Section 359 then considers the crime of attempted rape, which is punishable with a term of fourteen yrs imprisonment, with or without caning. In the Northern States: PENAL CODE ACT, Chapter 53, LFN, 1990 (ABUJA). This law governs the northern states.

A rape is defined in Sec. 282 of the above mentioned law as follows: (I) A man is said to commit rape who, except in the case referred to in subsection (2) of this section, has sexual intercourse with a woman in any of the following circumstances(a) against her will; (b) without her consent; (c) with her consent, when her consent has been obtained by putting her in fear of death or of hurt; (d) with her consent, when the man knows that he is not her husband and that her consent is given because she believes that he is another man to whom she is or believes herself to be lawfully married; (e) with or without her consent, when she is under fourteen years of age or of unsound mind. (2) Sexual intercourse by a man with his own wife is not rape, if she has attained to puberty.
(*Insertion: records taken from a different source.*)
-- ==== Sys2Proof/Machine/Engine.lean ====
section
/-!
DEFINITION. The engine's side: acceptance (44_receive R220, R221), the eight engine steps with their guards
(41_mode_control R165, R166; 43_transmit R203 to R206; 44_receive R222, R223), and what happens in the gap between two
micro-steps (20_memory R75).
-/
namespace Sys2Proof.Machine

/-! ### Guards -/

/-- Bank `k` takes part, routes to FIFO `f` and matches the identifier word (R221). -/
def RegBlock.bankAccepts (b : RegBlock) (f : FifoId) (idw : Word) (k : BankId) : Bool :=
  let x := b.bank k
  x.fact && x.ffa == f.toBit && Config.accept x.fsc x.fbm x.fr1 x.fr2 idw

/-- A frame with this identifier word is accepted for FIFO `f` (R221). -/
def RegBlock.accepts (b : RegBlock) (f : FifoId) (idw : Word) : Bool :=
  !b.inak && !b.finit && allBank.any (b.bankAccepts f idw)

/-- The guard of TxSelect (R203): INAK = 0, no mailbox is Transmitting, `m` is Pending and no Pending mailbox has a
lower identifier. -/
def RegBlock.selectable (b : RegBlock) (m : MbxId) : Bool :=
  !b.inak && allMbx.all (fun k => !(b.mbx k).xmit)
    && (b.mbx m).state == some .pending
    && allMbx.all (fun k => !((b.mbx k).state == some .pending && decide ((b.mbx k).stid < (b.mbx m).stid)))

/-- The guard of TxOk, TxArbLost and TxError (R204 to R206). -/
def RegBlock.sending (b : RegBlock) (m : MbxId) : Bool := !b.inak && (b.mbx m).xmit

/-- What AUTO_RETX admits (R205): true only retry, false only abort, open both. -/
def retxAllows (autoRetx : Option Bool) (retry : Bool) : Bool :=
  match autoRetx with
  | none => true
  | some a => a == retry

/-- Whether the guard of an engine step holds. -/
def RegBlock.enabled (b : RegBlock) (autoRetx : Option Bool) : EngineEvent → Bool
  | .ackInit => b.inrq && !b.inak
  | .ackNormal => !b.inrq && b.inak
  | .txSelect m => b.selectable m
  | .txOk m => b.sending m
  | .txArbLost m retry => b.sending m && retxAllows autoRetx retry
  | .txError m retry => b.sending m && retxAllows autoRetx retry
  | .rxStore f slot => b.accepts f slot.idw && decide ((b.fifo f).q.length < Config.fifoDepth)
  | .rxOverflow f slot _ => b.accepts f slot.idw && decide ((b.fifo f).q.length = Config.fifoDepth)

/-! ### Effects -/

/-- The effect of an engine step whose guard holds. -/
def RegBlock.effect (b : RegBlock) : EngineEvent → RegBlock
  | .ackInit => { b with inak := true }
  | .ackNormal => { b with inak := false }
  | .txSelect m => b.setMbx m { b.mbx m with xmit := true }
  | .txOk m => b.setMbx m (b.mbx m).sent
  | .txArbLost m retry => b.setMbx m ((b.mbx m).lost retry)
  | .txError m retry => b.setMbx m ((b.mbx m).failed retry)
  | .rxStore f slot => b.setFifo f ((b.fifo f).store slot)
  | .rxOverflow f slot replace => b.setFifo f ((b.fifo f).overflow slot replace)

/-- One engine step; one whose guard does not hold is not taken. -/
def RegBlock.engineStep (b : RegBlock) (autoRetx : Option Bool) (e : EngineEvent) : RegBlock :=
  if b.enabled autoRetx e then b.effect e else b

/-- The engine steps of one gap, in order. -/
def RegBlock.engineSteps (b : RegBlock) (autoRetx : Option Bool) (es : List EngineEvent) : RegBlock :=
  es.foldl (fun b e => b.engineStep autoRetx e) b

/-! ### The gap between two micro-steps -/

/-- What the engine does in a gap for which nothing is listed: with the progress assumption of R167 it takes the
acknowledge step whose guard holds, and nothing else (70 R300). Log 3. -/
def fairEvents (fair : Bool) : List EngineEvent := if fair then [.ackInit, .ackNormal] else []

/-- The engine steps of the coming gap. -/
def Env.nextGap (e : Env) : List EngineEvent := e.gaps.headD (fairEvents e.fair)

/-- Whether the block-reset input is asserted in the coming gap (log 8). -/
def Env.resetNow (e : Env) : Bool := e.resets.head? == some 0

/-- The inputs once the coming gap is past. -/
def Env.pass (e : Env) : Env :=
  { e with
    gaps := e.gaps.tail
    resets := match e.resets with
      | [] => []
      | 0 :: rs => rs
      | (n + 1) :: rs => n :: rs }

/-- Block reset (70 R280): SEQ and the handle take their initial values, a command in progress is abandoned without a
response, and the register block is not touched. -/
def State.blockReset (s : State) : State := { s with seq := .idle, handle := .reset }

/-- One gap: the engine's steps, then the block-reset input. -/
def State.gap (s : State) : State :=
  let t : State := { s with regs := s.regs.engineSteps s.env.autoRetx s.env.nextGap, env := s.env.pass }
  if s.env.resetNow then t.blockReset else t

end Sys2Proof.Machine
end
EXPLANATION. Mere penetration is sufficient to constitute the sexual intercourse necessary to the offence of rape. Sec. 283. thereafter provides the punishment for rape as Whoever commits rape shall be punished with imprisonment for life or for any less term and shall also be liable to fine.

COMPARISON OF THE TWO LAWS: From the foregoing so far, it is obvious that the issue of rape is given a more severe attention in the southern states than in the northern state, given the punishments ascribed to the act in each of the jurisdictions. For instance, though both laws provide for the punishment of life imprisonment, yet the northern law provides for a situation of a lesser term of imprisonment, as the case may be, while in the southern states, no such leniency is allowed. Also, the mere attempt to commit rape is defined as a crime (see sec. 359 of the Criminal code) punishable with 14 yrs of imprisonment, with or without caning. CONCLUSION In legal practice however, the issue of rape is a very complex one, and the courts will not easily uphold a charge of rape unless in the presence of overwhelming proof. This is mostly because the proof of rape is always a very difficult one. Especially from the medical viewpoint, the fact that proving forceful penetration, without consent, or against the will of the victim, is always a very difficult thing to prove.

Surthermore, a conviction of a rape charge, without corroborating evidence, but strictly on the claim of the victim, is almost impossible. Thus, serious medical proof, amidst other facts, will have to be present before a charge of rape can survive.